WHAT THE EXERCISE ASKS: Every line from the one bearing "s.tick.mem = s.mem := rfl" through the last line of the entries should be printed exactly, with no other output.

[Dataset entries]
◇ ◇ ◇ ◇ ◇ ◇ ◇

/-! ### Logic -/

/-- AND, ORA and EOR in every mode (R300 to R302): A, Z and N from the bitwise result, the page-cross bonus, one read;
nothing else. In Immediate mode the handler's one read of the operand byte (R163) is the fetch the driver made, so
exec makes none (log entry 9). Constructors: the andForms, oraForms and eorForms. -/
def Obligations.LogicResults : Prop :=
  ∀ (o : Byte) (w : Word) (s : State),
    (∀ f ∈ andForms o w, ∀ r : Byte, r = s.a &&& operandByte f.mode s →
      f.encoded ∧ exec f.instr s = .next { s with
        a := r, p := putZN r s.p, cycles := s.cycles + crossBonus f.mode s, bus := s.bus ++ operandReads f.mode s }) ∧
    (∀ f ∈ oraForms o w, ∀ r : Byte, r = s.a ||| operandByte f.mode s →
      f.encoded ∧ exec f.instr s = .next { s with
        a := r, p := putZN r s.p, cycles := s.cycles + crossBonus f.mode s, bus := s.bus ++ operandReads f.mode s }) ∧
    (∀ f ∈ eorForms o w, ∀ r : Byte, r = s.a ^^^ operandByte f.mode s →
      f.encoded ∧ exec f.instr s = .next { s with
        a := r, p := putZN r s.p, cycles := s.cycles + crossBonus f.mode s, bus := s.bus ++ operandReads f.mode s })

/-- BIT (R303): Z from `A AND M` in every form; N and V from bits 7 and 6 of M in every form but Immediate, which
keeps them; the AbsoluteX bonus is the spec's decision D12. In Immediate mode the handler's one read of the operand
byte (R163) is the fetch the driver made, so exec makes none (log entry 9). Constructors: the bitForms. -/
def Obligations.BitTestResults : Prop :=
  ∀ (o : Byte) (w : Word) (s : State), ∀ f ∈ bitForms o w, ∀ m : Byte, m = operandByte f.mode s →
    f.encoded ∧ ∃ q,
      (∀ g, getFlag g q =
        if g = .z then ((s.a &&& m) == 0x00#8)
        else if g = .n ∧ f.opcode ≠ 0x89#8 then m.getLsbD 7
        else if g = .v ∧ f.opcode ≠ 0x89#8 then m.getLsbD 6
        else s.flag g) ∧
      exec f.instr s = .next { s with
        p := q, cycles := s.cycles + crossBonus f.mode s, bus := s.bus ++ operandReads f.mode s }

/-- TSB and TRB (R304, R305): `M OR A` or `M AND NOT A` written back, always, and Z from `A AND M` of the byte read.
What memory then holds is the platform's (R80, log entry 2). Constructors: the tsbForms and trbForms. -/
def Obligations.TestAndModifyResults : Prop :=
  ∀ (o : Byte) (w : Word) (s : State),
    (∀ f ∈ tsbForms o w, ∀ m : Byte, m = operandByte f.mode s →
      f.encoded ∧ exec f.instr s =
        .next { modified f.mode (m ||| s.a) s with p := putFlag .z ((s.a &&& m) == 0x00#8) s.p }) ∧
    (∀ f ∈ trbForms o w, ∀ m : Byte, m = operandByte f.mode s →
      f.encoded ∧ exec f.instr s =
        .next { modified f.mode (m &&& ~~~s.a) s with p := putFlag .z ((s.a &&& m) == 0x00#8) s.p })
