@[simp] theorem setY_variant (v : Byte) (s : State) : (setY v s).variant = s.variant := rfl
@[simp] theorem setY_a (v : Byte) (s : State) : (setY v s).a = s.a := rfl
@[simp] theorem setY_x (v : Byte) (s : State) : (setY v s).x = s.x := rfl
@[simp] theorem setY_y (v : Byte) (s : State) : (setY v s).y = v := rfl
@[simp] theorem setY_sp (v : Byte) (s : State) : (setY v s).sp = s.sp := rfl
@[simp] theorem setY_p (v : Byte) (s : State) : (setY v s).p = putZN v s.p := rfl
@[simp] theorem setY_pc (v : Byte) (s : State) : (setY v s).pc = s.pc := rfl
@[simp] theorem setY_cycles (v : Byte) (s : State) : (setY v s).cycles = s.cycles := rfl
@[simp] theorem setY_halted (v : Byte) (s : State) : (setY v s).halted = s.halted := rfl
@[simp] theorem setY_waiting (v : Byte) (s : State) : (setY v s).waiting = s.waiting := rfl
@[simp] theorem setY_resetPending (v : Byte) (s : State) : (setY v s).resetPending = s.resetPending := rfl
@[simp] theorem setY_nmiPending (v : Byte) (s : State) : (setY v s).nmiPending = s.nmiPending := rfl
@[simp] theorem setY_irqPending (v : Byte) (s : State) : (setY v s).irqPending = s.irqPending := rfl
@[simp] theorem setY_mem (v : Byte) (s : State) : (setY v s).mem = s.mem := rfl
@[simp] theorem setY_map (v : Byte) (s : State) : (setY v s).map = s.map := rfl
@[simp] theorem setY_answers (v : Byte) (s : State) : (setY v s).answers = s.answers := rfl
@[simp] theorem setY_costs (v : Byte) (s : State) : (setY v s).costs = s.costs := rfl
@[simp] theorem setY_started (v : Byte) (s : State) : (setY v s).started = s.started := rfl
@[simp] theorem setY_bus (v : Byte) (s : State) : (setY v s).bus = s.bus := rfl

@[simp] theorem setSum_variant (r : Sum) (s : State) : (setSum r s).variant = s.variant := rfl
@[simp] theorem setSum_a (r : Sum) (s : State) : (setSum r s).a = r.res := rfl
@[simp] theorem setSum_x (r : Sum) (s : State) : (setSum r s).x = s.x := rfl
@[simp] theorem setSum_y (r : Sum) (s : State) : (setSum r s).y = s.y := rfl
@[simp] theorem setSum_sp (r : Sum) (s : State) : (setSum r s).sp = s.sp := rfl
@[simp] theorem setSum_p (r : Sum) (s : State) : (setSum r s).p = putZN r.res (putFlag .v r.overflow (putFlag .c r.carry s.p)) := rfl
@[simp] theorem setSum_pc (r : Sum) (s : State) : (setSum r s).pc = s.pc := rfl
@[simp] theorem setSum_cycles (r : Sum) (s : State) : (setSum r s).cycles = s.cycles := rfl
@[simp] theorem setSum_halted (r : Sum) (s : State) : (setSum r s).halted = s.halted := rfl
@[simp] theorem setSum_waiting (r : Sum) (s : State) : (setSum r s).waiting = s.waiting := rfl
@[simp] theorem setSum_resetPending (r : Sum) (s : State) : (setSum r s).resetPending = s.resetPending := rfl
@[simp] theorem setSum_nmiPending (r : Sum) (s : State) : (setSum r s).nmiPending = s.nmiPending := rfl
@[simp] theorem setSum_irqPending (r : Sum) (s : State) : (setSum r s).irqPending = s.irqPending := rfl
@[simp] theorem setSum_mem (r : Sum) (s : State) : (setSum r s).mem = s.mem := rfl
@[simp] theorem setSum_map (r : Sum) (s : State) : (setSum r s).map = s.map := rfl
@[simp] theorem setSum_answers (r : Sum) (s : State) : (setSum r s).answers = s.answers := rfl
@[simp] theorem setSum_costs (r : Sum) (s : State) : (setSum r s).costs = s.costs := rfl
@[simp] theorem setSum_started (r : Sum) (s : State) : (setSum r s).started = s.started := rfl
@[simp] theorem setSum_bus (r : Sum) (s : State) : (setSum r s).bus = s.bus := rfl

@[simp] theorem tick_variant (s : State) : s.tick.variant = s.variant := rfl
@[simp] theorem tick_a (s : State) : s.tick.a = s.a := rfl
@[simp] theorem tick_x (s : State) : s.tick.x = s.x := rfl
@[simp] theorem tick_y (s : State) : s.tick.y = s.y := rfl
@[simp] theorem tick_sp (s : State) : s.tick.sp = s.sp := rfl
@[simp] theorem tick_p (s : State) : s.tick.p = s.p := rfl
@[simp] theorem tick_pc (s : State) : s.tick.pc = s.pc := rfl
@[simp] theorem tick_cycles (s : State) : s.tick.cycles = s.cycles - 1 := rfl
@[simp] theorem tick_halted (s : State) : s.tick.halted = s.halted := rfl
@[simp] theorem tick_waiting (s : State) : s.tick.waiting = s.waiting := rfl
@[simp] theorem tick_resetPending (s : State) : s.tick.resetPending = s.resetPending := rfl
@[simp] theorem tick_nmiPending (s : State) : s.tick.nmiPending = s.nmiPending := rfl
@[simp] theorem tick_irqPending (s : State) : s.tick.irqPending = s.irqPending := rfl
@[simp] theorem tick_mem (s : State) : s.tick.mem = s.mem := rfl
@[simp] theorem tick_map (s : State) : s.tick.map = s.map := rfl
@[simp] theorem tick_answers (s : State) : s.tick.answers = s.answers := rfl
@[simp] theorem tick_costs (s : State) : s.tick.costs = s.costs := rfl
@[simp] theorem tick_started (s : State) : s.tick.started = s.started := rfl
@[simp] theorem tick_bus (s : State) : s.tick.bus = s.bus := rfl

◇ ◇ ◇ ◇ ◇ ◇ ◇

ANSWER BOX:
@[simp] theorem tick_mem (s : State) : s.tick.mem = s.mem := rfl
@[simp] theorem tick_map (s : State) : s.tick.map = s.map := rfl
@[simp] theorem tick_answers (s : State) : s.tick.answers = s.answers := rfl
@[simp] theorem tick_costs (s : State) : s.tick.costs = s.costs := rfl
@[simp] theorem tick_started (s : State) : s.tick.started = s.started := rfl
@[simp] theorem tick_bus (s : State) : s.tick.bus = s.bus := rfl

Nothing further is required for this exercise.